The data.
---*---

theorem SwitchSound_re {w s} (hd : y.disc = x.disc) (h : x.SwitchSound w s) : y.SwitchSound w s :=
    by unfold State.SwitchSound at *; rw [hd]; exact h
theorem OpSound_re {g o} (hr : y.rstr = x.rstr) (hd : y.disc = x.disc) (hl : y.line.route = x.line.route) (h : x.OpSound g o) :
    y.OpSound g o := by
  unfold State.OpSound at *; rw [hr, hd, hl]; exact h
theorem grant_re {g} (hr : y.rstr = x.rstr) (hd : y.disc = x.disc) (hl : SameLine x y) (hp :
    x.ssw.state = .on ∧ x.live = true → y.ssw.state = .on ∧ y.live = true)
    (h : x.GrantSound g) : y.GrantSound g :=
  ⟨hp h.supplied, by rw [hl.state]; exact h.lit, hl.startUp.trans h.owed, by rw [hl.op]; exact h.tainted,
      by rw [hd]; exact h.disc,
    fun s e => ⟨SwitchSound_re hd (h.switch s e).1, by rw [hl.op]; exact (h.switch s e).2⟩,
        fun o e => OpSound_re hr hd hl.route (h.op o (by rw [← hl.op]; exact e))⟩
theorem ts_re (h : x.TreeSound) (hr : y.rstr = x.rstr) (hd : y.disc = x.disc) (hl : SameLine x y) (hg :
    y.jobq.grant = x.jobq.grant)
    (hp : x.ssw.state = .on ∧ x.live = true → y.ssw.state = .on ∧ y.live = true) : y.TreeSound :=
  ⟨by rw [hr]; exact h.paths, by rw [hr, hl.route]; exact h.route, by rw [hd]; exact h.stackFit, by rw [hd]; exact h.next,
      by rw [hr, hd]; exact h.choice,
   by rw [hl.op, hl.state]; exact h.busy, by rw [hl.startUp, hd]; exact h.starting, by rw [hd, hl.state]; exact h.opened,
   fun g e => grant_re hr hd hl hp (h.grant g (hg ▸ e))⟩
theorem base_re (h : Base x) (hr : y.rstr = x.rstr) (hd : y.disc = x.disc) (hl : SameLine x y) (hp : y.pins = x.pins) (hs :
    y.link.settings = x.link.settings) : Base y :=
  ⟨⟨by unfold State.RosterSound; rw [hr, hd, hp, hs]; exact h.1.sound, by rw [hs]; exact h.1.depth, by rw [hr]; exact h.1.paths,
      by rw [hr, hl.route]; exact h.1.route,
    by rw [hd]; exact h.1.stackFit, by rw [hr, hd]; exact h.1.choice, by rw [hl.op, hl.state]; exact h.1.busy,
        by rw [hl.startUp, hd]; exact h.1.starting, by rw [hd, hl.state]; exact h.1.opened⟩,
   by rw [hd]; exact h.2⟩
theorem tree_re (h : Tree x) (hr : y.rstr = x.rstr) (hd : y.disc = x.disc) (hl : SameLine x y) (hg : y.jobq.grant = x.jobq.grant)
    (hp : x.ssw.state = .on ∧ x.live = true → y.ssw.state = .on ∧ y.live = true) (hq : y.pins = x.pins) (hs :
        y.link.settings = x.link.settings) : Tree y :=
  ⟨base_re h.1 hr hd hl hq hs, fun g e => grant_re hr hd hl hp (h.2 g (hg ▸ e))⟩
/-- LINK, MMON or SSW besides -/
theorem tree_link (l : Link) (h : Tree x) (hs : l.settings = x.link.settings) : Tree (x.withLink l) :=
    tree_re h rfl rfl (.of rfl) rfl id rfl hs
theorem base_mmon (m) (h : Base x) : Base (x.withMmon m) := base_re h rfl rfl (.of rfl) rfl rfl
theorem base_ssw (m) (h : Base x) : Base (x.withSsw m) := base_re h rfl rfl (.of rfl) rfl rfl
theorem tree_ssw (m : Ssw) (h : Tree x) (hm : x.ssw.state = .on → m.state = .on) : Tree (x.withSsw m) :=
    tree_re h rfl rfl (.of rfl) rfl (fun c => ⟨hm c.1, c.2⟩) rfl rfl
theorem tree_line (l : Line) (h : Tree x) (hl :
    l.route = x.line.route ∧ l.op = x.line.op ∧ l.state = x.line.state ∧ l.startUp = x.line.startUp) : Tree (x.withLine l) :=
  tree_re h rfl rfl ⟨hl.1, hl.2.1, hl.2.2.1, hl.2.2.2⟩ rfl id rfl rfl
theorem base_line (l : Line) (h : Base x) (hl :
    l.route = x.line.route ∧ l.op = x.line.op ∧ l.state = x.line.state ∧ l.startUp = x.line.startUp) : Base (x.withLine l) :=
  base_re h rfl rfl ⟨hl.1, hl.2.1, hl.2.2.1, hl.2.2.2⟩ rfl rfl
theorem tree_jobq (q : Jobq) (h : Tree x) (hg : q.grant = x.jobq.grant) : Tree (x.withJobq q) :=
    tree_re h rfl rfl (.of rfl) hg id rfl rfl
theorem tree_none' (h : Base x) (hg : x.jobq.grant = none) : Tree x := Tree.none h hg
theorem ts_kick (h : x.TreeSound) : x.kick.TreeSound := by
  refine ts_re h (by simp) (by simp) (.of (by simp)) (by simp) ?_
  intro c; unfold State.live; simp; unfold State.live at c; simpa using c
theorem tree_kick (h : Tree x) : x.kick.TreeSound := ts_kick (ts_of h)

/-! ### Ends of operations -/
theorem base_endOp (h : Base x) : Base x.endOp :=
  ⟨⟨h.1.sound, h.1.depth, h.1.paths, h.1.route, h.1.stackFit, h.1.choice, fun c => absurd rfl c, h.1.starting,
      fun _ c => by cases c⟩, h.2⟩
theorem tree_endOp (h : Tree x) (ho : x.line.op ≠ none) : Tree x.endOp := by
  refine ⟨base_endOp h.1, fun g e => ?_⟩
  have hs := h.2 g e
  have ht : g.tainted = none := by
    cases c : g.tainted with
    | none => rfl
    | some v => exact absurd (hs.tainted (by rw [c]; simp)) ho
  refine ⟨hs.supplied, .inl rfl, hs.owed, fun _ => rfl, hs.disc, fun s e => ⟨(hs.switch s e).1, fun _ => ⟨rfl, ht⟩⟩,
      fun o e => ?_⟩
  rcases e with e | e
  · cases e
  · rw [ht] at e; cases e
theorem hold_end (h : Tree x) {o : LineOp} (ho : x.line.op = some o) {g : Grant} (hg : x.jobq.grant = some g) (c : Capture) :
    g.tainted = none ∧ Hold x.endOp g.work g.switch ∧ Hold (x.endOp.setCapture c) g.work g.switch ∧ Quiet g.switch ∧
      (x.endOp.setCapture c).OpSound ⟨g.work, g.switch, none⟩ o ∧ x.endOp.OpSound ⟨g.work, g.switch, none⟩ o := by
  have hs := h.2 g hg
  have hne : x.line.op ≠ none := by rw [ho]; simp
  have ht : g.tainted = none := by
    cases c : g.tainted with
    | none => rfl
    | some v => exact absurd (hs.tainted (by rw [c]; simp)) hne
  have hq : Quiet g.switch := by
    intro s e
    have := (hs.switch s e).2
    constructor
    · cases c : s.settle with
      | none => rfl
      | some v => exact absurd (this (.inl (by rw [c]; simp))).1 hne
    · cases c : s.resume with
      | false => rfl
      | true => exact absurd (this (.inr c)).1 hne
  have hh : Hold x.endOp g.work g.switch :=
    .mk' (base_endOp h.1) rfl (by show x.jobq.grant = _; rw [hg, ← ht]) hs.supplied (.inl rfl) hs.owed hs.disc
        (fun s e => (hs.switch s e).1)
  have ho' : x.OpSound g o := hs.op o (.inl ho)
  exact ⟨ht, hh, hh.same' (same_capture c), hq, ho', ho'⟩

---*---

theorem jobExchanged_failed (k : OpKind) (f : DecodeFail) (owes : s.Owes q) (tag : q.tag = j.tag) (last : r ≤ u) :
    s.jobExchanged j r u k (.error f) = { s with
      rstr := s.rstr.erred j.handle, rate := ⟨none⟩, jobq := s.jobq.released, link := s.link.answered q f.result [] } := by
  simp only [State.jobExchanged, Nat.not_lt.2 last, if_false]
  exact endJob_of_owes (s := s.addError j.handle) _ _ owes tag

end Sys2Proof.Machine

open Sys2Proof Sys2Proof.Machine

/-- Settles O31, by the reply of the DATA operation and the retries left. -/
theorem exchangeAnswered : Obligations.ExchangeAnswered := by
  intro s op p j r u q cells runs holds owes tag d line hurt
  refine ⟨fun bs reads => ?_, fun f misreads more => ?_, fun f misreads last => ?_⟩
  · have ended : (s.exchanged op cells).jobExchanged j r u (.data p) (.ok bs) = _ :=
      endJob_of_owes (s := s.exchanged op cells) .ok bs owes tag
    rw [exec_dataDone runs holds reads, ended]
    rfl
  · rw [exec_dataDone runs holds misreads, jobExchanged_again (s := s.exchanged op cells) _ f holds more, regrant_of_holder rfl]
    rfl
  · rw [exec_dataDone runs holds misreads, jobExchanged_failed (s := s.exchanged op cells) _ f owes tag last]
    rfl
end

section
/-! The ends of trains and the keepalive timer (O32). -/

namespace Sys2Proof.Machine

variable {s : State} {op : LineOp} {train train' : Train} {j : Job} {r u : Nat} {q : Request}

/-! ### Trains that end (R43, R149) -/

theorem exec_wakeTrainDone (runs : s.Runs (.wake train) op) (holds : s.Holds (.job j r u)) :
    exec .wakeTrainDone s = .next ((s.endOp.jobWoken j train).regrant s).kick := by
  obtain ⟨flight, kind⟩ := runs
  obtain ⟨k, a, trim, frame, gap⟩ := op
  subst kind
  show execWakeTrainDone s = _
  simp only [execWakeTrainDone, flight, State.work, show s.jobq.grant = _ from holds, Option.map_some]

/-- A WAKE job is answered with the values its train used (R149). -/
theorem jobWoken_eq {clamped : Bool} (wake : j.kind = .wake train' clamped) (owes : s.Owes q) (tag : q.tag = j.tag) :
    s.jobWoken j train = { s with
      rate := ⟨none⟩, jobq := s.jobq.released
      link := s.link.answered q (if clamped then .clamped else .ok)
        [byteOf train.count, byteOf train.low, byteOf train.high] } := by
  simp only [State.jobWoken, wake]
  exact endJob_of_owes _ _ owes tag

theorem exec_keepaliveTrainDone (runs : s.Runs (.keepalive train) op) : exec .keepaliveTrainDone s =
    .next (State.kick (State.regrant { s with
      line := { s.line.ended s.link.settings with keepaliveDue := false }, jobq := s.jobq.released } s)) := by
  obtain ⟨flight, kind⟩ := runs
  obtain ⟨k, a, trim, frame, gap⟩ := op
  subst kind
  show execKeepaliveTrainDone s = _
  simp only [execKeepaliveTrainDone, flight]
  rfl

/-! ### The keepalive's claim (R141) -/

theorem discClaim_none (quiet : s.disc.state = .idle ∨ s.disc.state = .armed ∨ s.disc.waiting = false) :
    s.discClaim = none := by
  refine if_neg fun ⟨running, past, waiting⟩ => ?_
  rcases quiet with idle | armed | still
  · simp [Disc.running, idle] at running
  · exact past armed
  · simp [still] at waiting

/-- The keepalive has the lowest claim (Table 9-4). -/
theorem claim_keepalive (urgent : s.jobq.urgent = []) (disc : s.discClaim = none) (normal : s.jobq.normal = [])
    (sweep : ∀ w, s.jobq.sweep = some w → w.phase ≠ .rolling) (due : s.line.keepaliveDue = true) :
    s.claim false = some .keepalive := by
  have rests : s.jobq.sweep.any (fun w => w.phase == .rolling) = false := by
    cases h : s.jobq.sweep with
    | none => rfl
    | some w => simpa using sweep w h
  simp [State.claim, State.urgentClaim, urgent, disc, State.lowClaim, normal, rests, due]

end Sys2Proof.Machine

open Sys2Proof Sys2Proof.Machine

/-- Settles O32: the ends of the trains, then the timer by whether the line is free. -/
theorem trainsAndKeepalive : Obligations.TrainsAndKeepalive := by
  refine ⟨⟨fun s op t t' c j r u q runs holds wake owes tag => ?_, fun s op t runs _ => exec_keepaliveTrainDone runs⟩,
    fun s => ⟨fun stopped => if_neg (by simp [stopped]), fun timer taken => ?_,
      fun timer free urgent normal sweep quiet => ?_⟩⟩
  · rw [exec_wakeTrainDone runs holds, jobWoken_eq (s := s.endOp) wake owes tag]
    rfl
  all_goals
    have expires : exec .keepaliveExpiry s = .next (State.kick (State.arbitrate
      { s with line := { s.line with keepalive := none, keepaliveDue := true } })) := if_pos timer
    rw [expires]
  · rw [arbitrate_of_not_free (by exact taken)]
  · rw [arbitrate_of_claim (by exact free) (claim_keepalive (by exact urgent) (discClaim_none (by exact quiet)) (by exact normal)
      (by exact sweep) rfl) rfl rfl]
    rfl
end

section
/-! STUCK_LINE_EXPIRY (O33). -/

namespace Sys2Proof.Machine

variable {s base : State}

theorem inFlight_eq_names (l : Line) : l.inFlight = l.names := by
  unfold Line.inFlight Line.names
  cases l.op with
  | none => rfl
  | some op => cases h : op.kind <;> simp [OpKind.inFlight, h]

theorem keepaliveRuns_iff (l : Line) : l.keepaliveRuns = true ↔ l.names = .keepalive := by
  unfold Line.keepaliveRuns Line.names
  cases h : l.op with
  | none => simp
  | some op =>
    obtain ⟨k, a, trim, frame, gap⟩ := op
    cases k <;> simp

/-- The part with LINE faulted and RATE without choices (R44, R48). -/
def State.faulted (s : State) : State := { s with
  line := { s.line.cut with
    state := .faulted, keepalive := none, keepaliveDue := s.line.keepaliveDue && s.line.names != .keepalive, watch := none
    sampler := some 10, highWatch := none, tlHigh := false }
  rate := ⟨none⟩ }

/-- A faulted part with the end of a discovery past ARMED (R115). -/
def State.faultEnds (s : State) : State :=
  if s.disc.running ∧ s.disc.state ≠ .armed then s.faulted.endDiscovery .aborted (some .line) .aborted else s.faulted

---*---

Goal of the exercise. With the line holding "rcases e with e | e" as the first and the line holding "have hh : Hold" as the last, please transcribe exactly the lines of the material above in that range and nothing else.

Exercise result.
  rcases e with e | e
  · cases e
  · rw [ht] at e; cases e
theorem hold_end (h : Tree x) {o : LineOp} (ho : x.line.op = some o) {g : Grant} (hg : x.jobq.grant = some g) (c : Capture) :
    g.tainted = none ∧ Hold x.endOp g.work g.switch ∧ Hold (x.endOp.setCapture c) g.work g.switch ∧ Quiet g.switch ∧
      (x.endOp.setCapture c).OpSound ⟨g.work, g.switch, none⟩ o ∧ x.endOp.OpSound ⟨g.work, g.switch, none⟩ o := by
  have hs := h.2 g hg
  have hne : x.line.op ≠ none := by rw [ho]; simp
  have ht : g.tainted = none := by
    cases c : g.tainted with
    | none => rfl
    | some v => exact absurd (hs.tainted (by rw [c]; simp)) hne
  have hq : Quiet g.switch := by
    intro s e
    have := (hs.switch s e).2
    constructor
    · cases c : s.settle with
      | none => rfl
      | some v => exact absurd (this (.inl (by rw [c]; simp))).1 hne
    · cases c : s.resume with
      | false => rfl
      | true => exact absurd (this (.inr c)).1 hne
  have hh : Hold x.endOp g.work g.switch :=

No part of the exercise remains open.